- Work instruction
From the entries below, transcribe exactly the lines between the line holding "((s.line x.line).seq ≠" and the line holding "pending, and BUSY", inclusive; skip all other lines.

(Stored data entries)
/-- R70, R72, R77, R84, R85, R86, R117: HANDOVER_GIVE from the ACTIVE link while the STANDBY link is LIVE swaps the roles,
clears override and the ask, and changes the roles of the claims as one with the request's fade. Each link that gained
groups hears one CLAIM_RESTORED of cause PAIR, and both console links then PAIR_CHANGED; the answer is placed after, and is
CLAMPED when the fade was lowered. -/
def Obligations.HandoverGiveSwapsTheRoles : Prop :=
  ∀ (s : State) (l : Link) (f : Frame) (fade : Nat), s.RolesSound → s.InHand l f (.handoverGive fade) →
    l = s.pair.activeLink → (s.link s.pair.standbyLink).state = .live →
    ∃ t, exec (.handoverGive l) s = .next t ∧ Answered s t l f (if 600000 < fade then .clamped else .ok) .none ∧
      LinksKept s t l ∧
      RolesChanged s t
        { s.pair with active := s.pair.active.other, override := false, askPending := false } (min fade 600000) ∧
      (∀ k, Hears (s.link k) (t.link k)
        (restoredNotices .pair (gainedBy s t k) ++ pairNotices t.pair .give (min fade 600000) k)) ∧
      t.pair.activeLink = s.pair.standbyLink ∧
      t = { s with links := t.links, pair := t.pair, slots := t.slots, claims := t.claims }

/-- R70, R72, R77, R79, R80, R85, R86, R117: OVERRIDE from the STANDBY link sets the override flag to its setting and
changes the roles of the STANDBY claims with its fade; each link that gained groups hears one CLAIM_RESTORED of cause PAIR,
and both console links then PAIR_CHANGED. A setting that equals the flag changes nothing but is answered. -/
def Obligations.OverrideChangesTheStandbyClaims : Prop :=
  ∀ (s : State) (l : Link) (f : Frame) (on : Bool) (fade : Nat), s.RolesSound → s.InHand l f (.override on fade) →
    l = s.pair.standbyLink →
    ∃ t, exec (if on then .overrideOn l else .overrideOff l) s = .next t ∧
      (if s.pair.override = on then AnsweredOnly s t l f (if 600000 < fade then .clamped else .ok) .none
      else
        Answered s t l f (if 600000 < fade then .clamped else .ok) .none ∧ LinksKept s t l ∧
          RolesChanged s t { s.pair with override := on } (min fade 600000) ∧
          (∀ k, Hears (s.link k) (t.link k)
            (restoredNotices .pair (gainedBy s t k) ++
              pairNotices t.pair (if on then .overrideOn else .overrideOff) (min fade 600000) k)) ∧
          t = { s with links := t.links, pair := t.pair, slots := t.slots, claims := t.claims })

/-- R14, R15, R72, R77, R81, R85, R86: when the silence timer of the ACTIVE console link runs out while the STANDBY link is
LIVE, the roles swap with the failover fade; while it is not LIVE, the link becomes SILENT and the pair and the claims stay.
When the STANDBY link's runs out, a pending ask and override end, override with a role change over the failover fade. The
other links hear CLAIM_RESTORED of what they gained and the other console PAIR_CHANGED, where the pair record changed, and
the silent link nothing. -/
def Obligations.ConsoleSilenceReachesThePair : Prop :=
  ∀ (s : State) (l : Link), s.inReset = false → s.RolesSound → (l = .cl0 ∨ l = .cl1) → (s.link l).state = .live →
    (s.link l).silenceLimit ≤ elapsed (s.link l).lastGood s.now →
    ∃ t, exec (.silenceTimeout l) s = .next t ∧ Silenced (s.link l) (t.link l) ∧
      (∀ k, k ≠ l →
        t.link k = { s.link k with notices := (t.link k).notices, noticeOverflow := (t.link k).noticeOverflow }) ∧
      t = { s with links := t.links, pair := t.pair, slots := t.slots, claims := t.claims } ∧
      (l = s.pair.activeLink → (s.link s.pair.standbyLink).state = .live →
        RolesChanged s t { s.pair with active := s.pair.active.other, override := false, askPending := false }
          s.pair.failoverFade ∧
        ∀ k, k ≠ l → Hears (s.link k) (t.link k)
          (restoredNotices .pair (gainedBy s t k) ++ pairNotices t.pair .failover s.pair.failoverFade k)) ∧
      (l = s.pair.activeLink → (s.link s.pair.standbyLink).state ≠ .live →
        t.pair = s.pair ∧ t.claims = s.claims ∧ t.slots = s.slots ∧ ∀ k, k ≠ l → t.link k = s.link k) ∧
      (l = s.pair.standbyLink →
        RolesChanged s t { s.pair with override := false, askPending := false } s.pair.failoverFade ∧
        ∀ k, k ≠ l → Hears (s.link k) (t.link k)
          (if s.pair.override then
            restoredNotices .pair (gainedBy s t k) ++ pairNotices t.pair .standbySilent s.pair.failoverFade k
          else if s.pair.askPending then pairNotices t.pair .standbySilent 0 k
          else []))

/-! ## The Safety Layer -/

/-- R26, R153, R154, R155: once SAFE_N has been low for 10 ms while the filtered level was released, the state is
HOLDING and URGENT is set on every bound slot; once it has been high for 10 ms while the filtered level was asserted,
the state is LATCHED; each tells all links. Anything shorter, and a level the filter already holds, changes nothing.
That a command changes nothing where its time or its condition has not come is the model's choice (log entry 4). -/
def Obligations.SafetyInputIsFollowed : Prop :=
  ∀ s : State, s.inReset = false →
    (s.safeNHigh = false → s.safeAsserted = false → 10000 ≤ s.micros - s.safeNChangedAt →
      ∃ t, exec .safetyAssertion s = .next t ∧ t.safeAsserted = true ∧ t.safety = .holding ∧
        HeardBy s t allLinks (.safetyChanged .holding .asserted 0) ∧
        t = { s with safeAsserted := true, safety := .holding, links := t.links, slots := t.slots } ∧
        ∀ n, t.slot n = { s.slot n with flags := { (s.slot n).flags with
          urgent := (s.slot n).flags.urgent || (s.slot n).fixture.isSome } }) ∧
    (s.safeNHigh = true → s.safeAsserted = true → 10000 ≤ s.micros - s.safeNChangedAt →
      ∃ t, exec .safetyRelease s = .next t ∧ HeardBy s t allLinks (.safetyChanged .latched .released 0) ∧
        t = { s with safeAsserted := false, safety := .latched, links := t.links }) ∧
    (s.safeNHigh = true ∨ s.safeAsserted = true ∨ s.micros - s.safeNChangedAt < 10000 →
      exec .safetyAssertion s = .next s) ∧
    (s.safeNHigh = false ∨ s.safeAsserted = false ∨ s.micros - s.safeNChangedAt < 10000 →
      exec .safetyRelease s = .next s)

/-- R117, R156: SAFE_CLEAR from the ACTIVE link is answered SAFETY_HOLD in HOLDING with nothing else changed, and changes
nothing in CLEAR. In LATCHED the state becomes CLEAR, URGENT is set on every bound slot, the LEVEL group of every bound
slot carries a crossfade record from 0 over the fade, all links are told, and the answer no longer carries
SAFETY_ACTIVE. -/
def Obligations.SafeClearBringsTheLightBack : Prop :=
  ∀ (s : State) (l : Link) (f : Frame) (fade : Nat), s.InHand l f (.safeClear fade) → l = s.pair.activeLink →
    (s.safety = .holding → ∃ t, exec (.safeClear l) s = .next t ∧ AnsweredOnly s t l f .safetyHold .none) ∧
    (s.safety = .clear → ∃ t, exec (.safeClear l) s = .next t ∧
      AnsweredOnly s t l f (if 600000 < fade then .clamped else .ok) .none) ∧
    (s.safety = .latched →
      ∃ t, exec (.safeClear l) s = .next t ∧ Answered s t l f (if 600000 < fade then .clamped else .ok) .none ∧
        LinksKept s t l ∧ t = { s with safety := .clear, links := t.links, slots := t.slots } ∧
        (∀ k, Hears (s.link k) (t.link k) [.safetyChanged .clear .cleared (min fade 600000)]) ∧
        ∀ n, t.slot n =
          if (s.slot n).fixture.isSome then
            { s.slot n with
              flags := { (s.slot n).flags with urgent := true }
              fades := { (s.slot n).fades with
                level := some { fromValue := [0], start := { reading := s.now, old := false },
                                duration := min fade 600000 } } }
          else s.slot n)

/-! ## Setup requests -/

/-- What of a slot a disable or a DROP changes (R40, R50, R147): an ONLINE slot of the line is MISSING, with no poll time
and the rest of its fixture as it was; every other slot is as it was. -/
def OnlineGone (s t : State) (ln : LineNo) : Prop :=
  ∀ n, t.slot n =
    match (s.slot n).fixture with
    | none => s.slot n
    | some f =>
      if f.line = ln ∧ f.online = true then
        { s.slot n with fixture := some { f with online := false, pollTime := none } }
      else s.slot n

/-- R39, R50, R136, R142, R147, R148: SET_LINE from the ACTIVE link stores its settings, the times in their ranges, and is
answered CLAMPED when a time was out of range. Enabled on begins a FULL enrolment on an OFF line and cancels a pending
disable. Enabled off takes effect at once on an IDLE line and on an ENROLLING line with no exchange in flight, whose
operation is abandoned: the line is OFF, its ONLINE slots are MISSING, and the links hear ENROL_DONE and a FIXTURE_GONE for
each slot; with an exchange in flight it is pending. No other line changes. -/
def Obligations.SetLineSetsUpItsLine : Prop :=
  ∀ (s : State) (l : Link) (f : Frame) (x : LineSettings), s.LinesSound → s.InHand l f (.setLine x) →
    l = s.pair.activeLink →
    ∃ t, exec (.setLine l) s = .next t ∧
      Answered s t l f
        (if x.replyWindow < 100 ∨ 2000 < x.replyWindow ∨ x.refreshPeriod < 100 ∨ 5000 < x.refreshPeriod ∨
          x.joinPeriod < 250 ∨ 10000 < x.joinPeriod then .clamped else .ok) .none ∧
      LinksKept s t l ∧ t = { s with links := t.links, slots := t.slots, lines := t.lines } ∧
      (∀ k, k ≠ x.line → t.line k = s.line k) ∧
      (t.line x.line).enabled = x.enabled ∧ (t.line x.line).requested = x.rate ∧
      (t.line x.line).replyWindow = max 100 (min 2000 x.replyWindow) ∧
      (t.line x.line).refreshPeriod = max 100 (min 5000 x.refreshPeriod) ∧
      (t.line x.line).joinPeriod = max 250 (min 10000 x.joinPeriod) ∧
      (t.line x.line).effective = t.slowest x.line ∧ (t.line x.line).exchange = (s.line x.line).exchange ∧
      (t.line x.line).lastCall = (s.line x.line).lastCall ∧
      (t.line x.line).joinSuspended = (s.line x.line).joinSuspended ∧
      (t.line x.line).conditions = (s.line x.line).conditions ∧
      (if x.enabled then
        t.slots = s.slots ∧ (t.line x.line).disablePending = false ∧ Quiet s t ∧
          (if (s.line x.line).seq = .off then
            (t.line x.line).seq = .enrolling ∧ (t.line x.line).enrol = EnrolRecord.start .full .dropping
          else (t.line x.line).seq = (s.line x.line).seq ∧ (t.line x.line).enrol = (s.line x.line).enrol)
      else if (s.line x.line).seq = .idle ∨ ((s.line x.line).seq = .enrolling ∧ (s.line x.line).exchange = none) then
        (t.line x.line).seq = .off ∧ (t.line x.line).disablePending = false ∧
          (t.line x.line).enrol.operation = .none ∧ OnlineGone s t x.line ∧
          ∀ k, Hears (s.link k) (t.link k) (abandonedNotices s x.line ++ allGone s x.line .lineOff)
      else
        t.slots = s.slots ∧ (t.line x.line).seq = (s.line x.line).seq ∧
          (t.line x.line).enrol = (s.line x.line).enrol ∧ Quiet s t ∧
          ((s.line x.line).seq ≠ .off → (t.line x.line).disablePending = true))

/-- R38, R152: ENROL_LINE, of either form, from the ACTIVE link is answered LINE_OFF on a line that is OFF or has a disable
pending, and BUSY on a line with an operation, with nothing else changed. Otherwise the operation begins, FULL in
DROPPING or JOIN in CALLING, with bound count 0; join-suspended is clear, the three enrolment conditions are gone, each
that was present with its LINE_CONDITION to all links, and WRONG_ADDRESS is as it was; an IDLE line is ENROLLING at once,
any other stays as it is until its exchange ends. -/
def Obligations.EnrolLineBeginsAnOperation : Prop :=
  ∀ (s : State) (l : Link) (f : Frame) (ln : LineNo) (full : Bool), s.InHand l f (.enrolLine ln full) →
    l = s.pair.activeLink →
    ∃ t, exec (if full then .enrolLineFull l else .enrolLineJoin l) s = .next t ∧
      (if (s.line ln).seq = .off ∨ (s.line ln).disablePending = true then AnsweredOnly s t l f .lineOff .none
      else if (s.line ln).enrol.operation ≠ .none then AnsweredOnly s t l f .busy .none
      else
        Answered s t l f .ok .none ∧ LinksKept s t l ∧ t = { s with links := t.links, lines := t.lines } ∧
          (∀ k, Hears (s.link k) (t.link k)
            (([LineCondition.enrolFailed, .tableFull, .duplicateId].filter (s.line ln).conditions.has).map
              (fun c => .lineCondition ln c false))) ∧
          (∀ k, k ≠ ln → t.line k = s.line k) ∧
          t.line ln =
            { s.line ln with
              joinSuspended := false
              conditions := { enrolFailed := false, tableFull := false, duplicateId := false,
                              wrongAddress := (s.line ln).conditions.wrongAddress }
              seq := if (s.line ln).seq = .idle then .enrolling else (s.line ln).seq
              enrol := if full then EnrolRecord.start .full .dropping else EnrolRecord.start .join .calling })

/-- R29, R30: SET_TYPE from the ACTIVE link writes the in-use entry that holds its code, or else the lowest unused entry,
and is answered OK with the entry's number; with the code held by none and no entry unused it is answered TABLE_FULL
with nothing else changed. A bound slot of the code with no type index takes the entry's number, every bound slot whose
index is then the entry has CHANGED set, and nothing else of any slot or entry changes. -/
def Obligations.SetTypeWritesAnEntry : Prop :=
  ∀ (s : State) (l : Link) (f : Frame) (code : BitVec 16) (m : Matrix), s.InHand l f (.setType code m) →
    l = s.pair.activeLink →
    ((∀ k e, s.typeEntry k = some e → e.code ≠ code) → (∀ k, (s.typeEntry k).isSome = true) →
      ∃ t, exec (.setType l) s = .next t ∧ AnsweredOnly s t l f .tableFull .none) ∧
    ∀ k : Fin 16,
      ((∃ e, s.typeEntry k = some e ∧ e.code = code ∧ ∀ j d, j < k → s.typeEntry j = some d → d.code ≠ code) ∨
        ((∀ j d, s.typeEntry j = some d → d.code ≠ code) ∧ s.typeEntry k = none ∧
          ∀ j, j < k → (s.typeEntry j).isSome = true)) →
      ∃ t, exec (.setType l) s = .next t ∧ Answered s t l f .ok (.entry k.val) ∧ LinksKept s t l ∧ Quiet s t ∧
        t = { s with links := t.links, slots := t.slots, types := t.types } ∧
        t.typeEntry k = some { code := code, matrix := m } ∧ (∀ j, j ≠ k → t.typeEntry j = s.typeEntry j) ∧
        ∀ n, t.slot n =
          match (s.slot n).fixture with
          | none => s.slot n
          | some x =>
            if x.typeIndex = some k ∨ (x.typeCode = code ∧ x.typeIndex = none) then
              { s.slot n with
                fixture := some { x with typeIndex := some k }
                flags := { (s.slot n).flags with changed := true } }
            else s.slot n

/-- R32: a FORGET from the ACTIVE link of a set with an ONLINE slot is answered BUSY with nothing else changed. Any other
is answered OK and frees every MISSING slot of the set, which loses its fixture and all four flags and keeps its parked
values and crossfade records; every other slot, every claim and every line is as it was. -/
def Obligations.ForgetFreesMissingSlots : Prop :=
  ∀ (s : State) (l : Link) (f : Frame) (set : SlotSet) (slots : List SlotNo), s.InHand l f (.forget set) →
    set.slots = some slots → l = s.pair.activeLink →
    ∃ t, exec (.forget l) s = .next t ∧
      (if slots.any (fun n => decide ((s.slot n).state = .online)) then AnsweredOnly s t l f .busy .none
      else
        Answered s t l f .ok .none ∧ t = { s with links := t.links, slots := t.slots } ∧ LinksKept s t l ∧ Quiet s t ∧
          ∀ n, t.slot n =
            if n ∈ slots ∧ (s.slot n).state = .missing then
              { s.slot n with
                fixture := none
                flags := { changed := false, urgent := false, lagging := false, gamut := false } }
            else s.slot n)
* * *
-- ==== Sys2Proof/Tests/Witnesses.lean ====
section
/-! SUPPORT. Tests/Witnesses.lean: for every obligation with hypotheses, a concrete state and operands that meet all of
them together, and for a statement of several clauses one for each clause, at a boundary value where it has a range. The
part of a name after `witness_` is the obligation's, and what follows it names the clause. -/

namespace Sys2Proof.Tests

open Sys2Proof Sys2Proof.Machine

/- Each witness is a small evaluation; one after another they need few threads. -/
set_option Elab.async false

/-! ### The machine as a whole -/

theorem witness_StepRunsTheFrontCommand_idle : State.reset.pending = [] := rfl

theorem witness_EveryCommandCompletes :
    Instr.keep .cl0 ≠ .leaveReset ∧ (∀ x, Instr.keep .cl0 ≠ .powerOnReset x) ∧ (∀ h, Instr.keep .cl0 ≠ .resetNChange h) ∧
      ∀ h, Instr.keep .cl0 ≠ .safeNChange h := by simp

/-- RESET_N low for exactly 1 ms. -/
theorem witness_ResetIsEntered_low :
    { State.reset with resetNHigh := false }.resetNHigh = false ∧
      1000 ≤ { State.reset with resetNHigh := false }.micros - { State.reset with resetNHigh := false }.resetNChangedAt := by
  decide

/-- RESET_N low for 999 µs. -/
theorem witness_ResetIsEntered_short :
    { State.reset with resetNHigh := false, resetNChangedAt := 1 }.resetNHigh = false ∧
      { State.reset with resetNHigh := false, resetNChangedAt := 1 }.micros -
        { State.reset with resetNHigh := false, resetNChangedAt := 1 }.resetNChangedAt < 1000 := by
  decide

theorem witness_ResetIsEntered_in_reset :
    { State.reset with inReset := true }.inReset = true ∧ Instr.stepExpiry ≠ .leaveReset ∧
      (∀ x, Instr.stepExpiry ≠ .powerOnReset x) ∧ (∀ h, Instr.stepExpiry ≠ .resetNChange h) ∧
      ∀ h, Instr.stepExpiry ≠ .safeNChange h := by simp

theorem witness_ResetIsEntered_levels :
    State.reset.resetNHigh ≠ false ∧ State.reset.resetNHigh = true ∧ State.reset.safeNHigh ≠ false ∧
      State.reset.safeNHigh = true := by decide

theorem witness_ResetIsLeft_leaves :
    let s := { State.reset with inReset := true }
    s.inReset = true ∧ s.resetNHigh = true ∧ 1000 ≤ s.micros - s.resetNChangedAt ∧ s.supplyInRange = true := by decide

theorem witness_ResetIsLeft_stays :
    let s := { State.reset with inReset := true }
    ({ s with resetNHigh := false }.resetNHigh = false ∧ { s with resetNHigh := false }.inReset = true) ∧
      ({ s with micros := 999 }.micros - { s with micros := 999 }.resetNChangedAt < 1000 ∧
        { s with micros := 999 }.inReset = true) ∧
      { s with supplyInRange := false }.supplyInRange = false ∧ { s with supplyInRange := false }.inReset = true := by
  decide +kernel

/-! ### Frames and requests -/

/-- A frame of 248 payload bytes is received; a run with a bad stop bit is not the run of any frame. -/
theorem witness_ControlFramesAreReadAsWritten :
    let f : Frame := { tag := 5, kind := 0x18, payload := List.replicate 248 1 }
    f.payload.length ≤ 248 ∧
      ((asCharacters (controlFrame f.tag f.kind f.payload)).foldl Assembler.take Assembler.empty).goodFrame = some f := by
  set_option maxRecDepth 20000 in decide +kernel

- Task output
          ((s.line x.line).seq ≠ .off → (t.line x.line).disablePending = true))

/-- R38, R152: ENROL_LINE, of either form, from the ACTIVE link is answered LINE_OFF on a line that is OFF or has a disable
pending, and BUSY on a line with an operation, with nothing else changed. Otherwise the operation begins, FULL in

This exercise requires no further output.